Find the line with "the tag just" in the entries below. Repeat it, every following line, and the line with "x.leaf ≠ c.leaf", exactly and with nothing added.

▼

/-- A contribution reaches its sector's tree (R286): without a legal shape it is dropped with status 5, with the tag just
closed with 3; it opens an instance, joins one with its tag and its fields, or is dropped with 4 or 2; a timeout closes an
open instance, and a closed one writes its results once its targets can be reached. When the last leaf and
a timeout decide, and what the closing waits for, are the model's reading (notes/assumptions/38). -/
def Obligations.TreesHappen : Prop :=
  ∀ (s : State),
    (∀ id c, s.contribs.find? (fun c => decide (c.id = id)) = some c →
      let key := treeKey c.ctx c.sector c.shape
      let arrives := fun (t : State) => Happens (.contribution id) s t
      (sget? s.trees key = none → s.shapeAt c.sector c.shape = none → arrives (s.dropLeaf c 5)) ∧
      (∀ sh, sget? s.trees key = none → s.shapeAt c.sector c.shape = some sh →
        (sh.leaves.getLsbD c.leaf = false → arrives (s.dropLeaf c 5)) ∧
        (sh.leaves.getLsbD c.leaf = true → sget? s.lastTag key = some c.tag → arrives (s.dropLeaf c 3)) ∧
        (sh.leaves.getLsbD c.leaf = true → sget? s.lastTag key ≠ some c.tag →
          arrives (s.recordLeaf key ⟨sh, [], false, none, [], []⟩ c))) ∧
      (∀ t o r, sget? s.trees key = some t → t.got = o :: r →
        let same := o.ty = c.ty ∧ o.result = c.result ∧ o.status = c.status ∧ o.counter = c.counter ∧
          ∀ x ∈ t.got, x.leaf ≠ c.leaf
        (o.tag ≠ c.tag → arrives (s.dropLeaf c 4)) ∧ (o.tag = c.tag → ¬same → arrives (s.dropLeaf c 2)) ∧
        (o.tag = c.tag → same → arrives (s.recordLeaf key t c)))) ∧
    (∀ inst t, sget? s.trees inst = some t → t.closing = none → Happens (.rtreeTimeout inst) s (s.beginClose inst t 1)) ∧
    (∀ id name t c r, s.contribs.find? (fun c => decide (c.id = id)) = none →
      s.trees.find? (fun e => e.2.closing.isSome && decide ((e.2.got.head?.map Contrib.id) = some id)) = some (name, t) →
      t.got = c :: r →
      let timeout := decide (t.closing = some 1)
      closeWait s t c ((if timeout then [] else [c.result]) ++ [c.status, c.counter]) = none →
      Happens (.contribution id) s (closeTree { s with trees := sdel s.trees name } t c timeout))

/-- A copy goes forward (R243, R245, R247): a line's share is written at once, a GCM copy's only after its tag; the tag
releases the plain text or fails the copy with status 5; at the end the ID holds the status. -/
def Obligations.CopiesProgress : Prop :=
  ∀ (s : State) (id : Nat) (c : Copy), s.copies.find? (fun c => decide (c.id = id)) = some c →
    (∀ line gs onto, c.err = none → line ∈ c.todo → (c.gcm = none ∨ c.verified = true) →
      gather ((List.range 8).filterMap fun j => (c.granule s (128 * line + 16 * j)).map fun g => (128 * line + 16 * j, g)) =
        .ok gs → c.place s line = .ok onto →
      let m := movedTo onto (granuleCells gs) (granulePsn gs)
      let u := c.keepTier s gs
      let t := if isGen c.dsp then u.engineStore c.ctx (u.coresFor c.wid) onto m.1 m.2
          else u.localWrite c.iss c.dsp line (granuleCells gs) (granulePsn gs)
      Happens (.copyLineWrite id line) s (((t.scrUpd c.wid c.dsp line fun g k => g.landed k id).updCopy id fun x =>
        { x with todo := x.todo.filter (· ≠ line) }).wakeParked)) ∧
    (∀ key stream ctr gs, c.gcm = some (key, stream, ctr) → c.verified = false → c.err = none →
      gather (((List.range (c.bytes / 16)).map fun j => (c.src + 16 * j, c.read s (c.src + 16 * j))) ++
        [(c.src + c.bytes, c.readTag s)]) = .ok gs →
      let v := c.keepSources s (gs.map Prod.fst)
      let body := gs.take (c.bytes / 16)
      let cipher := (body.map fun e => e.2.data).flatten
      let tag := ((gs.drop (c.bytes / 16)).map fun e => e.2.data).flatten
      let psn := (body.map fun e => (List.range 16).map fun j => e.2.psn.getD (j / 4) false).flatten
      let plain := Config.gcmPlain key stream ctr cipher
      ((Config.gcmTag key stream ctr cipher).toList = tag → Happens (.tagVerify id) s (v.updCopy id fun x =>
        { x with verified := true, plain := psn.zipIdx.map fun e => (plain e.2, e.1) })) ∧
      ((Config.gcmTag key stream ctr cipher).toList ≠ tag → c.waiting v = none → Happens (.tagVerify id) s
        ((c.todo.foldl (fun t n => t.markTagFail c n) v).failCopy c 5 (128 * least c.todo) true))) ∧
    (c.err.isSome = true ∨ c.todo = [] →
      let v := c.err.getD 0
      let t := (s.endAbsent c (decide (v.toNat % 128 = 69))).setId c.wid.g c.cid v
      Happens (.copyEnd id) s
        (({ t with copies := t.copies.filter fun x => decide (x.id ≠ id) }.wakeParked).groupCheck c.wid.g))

▲
▼

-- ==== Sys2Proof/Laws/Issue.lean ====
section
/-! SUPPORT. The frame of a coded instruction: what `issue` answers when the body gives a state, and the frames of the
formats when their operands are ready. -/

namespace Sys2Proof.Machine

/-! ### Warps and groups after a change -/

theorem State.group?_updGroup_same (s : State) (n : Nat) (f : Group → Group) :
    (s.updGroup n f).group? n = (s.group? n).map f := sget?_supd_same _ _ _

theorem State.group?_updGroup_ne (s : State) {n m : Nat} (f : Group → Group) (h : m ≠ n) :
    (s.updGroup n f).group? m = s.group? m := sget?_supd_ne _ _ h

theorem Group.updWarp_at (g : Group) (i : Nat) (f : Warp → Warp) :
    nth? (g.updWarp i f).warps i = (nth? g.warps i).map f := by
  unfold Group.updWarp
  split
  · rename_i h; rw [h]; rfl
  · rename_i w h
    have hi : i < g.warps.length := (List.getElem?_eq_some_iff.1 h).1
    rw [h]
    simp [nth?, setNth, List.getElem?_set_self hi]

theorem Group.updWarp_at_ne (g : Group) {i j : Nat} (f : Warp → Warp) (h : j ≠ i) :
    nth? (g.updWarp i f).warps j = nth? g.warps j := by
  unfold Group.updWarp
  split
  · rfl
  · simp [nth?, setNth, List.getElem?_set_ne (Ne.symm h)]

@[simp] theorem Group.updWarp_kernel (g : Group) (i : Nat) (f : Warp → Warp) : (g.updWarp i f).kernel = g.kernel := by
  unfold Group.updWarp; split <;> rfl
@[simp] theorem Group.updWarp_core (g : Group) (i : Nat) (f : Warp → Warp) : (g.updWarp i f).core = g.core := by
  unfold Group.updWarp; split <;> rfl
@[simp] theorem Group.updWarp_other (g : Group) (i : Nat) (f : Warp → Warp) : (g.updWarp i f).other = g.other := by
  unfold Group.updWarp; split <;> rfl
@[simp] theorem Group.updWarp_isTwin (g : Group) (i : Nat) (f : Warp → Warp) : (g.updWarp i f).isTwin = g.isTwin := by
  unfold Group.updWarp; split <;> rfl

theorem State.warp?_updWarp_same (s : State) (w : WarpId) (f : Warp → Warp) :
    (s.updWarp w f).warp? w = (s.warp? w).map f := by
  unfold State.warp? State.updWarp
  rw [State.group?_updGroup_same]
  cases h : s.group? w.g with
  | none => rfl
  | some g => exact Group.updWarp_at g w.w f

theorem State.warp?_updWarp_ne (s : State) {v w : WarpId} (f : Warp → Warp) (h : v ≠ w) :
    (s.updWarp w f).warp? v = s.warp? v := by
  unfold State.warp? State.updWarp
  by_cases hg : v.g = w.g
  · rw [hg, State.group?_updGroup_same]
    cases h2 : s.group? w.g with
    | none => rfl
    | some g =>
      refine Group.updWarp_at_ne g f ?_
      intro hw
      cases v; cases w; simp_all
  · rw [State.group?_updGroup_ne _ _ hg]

▲

[Answer space]
/-- A contribution reaches its sector's tree (R286): without a legal shape it is dropped with status 5, with the tag just
closed with 3; it opens an instance, joins one with its tag and its fields, or is dropped with 4 or 2; a timeout closes an
open instance, and a closed one writes its results once its targets can be reached. When the last leaf and
a timeout decide, and what the closing waits for, are the model's reading (notes/assumptions/38). -/
def Obligations.TreesHappen : Prop :=
  ∀ (s : State),
    (∀ id c, s.contribs.find? (fun c => decide (c.id = id)) = some c →
      let key := treeKey c.ctx c.sector c.shape
      let arrives := fun (t : State) => Happens (.contribution id) s t
      (sget? s.trees key = none → s.shapeAt c.sector c.shape = none → arrives (s.dropLeaf c 5)) ∧
      (∀ sh, sget? s.trees key = none → s.shapeAt c.sector c.shape = some sh →
        (sh.leaves.getLsbD c.leaf = false → arrives (s.dropLeaf c 5)) ∧
        (sh.leaves.getLsbD c.leaf = true → sget? s.lastTag key = some c.tag → arrives (s.dropLeaf c 3)) ∧
        (sh.leaves.getLsbD c.leaf = true → sget? s.lastTag key ≠ some c.tag →
          arrives (s.recordLeaf key ⟨sh, [], false, none, [], []⟩ c))) ∧
      (∀ t o r, sget? s.trees key = some t → t.got = o :: r →
        let same := o.ty = c.ty ∧ o.result = c.result ∧ o.status = c.status ∧ o.counter = c.counter ∧
          ∀ x ∈ t.got, x.leaf ≠ c.leaf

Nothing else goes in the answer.